→ What is being asked
Look below for the line that has "addr := 0x040040, dims". Set down the lines from there through the line that has "addr := 0x040100, dom", exactly as written.

→ Data under study

★ ★ ★ ★ ★ ★ ★

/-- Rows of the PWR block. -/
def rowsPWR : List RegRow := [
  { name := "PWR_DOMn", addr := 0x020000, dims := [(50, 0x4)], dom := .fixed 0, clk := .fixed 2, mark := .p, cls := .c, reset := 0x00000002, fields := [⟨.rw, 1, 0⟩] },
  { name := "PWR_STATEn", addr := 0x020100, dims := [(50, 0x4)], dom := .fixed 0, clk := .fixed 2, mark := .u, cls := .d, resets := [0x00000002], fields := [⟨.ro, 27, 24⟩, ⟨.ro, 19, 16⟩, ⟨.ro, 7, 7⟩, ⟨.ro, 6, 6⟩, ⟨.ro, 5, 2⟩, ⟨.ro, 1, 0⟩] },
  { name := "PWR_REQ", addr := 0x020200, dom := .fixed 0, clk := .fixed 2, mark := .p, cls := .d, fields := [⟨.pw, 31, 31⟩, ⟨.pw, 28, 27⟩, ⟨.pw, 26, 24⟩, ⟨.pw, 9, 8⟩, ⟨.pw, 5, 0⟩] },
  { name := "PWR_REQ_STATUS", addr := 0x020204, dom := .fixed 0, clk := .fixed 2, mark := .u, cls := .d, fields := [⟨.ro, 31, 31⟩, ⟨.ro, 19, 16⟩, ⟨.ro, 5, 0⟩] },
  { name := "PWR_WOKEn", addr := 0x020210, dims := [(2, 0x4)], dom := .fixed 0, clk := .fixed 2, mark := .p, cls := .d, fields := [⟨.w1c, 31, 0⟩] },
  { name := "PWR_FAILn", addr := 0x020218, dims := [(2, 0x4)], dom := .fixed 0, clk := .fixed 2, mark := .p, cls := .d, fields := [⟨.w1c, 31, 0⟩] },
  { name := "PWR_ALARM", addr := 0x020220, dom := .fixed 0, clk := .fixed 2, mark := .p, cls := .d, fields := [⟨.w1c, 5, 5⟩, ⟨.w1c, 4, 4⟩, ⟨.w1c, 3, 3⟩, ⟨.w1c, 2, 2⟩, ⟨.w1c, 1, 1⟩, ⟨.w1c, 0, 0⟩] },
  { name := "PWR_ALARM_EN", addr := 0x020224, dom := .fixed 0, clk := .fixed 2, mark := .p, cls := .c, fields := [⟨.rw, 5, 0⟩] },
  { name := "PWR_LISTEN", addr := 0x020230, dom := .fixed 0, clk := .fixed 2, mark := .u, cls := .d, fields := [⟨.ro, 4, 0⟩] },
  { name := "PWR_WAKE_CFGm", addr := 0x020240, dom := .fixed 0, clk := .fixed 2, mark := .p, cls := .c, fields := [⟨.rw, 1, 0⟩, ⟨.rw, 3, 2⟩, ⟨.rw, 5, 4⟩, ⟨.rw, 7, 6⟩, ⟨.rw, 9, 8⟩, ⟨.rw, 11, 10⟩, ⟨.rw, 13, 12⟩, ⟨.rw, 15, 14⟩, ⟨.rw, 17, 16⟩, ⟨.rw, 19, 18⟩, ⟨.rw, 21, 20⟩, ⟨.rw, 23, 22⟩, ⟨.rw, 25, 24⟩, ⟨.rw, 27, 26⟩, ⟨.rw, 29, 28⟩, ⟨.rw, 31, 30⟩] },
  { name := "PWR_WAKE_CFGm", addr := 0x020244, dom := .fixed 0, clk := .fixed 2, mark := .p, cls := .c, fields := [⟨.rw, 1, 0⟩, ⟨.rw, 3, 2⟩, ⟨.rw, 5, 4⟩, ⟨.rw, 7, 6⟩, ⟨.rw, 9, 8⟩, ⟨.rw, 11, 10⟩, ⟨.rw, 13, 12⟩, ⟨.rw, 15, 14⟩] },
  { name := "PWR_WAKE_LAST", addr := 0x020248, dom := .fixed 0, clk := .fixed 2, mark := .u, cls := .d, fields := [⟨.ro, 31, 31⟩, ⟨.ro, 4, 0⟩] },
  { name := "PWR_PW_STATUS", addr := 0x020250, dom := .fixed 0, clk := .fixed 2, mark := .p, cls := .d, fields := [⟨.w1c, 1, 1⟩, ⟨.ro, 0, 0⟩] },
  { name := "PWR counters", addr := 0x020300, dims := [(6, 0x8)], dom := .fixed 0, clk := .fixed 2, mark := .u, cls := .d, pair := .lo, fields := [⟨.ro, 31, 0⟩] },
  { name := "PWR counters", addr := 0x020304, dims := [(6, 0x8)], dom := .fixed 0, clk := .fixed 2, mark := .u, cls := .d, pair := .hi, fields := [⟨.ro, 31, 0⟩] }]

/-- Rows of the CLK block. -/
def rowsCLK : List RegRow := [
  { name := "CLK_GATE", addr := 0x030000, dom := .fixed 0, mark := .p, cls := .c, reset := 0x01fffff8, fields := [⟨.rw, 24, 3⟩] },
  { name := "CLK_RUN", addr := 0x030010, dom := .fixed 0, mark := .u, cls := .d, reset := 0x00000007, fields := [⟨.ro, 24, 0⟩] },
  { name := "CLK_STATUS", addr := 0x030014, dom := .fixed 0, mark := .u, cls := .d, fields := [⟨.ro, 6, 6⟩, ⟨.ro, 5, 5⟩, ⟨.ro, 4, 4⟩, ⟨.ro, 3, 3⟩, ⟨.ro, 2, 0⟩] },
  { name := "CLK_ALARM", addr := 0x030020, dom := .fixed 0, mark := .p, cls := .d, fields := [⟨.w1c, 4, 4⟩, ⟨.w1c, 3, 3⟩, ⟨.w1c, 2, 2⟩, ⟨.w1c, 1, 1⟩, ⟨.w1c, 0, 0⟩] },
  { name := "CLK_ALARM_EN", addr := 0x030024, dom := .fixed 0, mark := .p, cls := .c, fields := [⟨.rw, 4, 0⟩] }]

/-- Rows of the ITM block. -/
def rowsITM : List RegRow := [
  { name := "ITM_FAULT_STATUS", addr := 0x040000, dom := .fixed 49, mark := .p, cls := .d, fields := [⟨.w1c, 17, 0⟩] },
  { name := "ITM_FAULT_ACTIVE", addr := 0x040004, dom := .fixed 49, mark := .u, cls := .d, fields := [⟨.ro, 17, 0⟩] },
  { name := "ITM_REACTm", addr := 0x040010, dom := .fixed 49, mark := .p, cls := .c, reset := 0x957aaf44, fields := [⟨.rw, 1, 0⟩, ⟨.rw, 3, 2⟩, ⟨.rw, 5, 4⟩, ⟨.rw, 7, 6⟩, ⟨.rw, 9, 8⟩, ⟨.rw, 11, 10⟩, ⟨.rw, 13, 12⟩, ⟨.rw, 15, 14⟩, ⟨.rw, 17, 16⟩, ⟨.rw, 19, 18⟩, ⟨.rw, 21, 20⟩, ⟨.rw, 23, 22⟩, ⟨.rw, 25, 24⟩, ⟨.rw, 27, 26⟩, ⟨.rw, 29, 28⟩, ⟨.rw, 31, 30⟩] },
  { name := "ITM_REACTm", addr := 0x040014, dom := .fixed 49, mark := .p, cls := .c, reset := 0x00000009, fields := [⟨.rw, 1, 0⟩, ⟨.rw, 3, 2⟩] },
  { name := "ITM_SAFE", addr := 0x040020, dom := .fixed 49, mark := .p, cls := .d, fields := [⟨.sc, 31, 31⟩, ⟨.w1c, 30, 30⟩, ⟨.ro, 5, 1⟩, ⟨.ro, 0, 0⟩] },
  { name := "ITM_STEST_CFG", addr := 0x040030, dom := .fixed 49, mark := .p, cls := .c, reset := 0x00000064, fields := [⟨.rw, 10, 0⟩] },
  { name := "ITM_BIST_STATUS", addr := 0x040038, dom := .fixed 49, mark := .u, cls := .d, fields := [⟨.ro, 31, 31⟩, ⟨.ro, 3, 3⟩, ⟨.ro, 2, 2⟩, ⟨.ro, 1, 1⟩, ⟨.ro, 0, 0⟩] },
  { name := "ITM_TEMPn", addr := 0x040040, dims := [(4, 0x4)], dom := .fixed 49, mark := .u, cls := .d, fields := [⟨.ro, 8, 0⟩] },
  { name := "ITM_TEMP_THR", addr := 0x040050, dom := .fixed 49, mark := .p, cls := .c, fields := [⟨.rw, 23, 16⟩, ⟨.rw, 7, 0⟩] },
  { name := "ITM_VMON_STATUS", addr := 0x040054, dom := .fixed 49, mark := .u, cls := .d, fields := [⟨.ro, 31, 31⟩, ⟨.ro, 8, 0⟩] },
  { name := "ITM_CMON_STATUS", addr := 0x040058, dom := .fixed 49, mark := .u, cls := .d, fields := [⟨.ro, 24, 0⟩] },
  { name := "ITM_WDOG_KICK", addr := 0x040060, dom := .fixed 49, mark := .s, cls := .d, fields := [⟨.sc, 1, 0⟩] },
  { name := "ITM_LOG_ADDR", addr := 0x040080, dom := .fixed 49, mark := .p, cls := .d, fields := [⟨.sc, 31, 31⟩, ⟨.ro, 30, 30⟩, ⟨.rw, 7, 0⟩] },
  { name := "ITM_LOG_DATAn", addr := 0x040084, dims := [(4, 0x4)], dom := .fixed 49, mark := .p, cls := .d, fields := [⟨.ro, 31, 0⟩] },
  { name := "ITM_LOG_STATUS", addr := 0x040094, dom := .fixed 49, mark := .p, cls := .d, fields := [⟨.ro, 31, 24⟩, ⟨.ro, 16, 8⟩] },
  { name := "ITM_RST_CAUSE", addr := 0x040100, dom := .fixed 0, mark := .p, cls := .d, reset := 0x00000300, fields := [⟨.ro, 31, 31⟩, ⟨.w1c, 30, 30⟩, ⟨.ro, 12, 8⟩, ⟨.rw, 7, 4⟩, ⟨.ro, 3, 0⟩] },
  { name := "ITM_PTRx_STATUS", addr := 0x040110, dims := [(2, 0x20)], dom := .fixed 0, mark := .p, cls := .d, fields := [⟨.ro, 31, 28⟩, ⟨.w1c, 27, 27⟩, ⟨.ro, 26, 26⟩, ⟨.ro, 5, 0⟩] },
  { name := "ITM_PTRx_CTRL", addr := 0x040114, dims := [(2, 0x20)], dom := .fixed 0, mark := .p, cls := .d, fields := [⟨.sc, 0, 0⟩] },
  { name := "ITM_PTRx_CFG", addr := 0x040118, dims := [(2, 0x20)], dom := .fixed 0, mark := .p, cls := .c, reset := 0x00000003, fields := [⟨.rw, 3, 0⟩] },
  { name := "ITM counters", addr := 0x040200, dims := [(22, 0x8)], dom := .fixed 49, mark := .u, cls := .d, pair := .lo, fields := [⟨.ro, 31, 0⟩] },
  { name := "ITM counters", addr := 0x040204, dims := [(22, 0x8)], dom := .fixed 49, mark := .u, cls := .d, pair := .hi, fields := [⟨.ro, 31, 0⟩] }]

★ ★ ★ ★ ★ ★ ★

→ Result for this task
  { name := "ITM_TEMPn", addr := 0x040040, dims := [(4, 0x4)], dom := .fixed 49, mark := .u, cls := .d, fields := [⟨.ro, 8, 0⟩] },
  { name := "ITM_TEMP_THR", addr := 0x040050, dom := .fixed 49, mark := .p, cls := .c, fields := [⟨.rw, 23, 16⟩, ⟨.rw, 7, 0⟩] },
  { name := "ITM_VMON_STATUS", addr := 0x040054, dom := .fixed 49, mark := .u, cls := .d, fields := [⟨.ro, 31, 31⟩, ⟨.ro, 8, 0⟩] },
  { name := "ITM_CMON_STATUS", addr := 0x040058, dom := .fixed 49, mark := .u, cls := .d, fields := [⟨.ro, 24, 0⟩] },
  { name := "ITM_WDOG_KICK", addr := 0x040060, dom := .fixed 49, mark := .s, cls := .d, fields := [⟨.sc, 1, 0⟩] },
  { name := "ITM_LOG_ADDR", addr := 0x040080, dom := .fixed 49, mark := .p, cls := .d, fields := [⟨.sc, 31, 31⟩, ⟨.ro, 30, 30⟩, ⟨.rw, 7, 0⟩] },
  { name := "ITM_LOG_DATAn", addr := 0x040084, dims := [(4, 0x4)], dom := .fixed 49, mark := .p, cls := .d, fields := [⟨.ro, 31, 0⟩] },
  { name := "ITM_LOG_STATUS", addr := 0x040094, dom := .fixed 49, mark := .p, cls := .d, fields := [⟨.ro, 31, 24⟩, ⟨.ro, 16, 8⟩] },
  { name := "ITM_RST_CAUSE", addr := 0x040100, dom := .fixed 0, mark := .p, cls := .d, reset := 0x00000300, fields := [⟨.ro, 31, 31⟩, ⟨.w1c, 30, 30⟩, ⟨.ro, 12, 8⟩, ⟨.rw, 7, 4⟩, ⟨.ro, 3, 0⟩] },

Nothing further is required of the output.